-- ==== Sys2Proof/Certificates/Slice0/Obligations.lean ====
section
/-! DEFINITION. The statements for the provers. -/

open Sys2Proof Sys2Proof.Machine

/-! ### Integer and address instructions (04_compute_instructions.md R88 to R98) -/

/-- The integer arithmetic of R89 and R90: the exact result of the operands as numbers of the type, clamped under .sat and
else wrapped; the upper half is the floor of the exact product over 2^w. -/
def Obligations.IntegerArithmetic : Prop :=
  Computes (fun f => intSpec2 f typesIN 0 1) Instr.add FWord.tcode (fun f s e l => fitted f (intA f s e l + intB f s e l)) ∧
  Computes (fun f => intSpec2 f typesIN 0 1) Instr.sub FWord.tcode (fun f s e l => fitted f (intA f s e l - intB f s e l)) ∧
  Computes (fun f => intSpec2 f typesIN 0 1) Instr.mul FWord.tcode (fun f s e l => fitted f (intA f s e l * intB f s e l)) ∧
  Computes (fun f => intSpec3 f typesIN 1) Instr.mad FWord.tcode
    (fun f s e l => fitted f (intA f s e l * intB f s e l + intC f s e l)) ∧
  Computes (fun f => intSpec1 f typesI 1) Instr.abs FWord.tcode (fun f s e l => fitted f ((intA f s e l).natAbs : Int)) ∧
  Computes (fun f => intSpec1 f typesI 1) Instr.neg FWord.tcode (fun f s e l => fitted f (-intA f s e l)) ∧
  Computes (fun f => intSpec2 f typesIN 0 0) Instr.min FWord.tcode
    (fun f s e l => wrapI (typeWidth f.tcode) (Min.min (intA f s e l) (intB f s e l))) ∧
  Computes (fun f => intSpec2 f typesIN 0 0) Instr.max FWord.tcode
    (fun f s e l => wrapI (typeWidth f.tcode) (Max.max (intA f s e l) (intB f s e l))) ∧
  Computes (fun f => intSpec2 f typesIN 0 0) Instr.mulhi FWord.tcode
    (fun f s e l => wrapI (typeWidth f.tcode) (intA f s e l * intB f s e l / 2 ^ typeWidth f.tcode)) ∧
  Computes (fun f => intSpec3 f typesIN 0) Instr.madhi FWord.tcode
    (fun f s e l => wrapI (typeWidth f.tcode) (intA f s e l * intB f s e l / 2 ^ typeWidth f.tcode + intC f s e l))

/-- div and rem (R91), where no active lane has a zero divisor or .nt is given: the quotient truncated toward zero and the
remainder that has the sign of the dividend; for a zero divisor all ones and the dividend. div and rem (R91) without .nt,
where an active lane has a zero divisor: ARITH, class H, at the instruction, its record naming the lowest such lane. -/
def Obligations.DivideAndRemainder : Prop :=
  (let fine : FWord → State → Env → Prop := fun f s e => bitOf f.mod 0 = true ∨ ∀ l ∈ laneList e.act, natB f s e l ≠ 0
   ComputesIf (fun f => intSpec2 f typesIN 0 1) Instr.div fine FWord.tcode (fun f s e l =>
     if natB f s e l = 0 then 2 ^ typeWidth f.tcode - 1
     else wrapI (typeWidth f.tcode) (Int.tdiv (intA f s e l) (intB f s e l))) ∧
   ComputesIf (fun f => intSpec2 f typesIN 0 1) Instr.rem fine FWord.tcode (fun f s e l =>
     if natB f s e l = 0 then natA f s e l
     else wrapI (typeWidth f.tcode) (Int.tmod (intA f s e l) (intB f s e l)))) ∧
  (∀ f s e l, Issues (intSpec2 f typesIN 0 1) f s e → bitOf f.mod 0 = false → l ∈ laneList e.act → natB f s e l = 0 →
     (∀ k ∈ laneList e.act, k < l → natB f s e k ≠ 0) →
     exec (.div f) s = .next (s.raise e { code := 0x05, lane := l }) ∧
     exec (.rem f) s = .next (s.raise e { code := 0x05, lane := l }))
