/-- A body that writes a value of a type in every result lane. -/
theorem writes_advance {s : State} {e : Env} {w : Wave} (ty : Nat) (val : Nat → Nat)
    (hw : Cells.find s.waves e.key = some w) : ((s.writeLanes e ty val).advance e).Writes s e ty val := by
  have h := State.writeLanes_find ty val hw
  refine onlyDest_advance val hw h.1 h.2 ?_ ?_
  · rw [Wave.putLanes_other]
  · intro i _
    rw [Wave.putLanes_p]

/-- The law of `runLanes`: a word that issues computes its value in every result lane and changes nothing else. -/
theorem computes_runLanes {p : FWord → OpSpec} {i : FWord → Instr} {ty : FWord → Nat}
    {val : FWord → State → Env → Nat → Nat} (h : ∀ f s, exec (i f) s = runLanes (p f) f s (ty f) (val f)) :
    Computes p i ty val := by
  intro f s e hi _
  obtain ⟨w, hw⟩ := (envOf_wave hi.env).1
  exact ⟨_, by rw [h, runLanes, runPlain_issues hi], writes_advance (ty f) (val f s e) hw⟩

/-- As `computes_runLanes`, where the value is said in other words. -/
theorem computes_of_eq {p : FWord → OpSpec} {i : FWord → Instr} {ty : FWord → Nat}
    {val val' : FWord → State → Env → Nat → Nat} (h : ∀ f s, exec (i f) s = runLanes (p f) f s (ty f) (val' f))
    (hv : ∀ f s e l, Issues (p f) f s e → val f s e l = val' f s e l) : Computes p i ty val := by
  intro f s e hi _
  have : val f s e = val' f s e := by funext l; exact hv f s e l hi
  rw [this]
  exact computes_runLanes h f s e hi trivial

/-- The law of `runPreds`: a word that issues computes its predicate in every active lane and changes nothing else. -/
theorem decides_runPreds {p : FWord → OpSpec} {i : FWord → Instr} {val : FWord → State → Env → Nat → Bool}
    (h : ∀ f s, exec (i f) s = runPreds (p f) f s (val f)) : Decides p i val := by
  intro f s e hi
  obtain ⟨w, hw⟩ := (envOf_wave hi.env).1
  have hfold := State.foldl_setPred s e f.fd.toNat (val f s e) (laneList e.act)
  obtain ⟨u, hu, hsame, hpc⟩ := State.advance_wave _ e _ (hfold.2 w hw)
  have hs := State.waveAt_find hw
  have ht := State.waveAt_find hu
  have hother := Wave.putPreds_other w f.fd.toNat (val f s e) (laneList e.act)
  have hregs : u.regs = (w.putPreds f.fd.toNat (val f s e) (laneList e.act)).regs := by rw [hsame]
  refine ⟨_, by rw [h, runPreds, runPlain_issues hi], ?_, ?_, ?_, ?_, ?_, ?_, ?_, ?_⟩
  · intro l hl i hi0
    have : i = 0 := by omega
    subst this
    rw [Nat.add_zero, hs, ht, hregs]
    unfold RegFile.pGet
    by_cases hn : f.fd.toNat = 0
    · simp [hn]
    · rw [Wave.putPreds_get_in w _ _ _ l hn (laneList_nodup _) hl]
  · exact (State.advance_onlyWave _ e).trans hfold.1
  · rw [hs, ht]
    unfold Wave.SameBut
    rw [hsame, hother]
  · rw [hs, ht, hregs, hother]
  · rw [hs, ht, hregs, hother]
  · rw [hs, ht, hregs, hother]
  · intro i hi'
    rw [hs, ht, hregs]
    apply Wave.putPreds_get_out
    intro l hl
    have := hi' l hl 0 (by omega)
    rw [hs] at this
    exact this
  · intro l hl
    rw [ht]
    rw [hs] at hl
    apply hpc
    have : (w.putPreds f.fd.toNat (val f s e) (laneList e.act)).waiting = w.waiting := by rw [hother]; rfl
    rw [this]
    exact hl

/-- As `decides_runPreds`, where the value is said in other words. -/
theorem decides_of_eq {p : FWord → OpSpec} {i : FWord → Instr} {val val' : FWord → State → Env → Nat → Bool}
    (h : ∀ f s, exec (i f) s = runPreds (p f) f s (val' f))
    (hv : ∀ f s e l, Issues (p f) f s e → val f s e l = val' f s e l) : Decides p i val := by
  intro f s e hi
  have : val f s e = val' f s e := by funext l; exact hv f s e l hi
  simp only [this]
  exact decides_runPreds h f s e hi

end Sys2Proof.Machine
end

Activity |
Since only a count is wanted, give the number of lines in the listing that contain the word "hfold".

Response |
3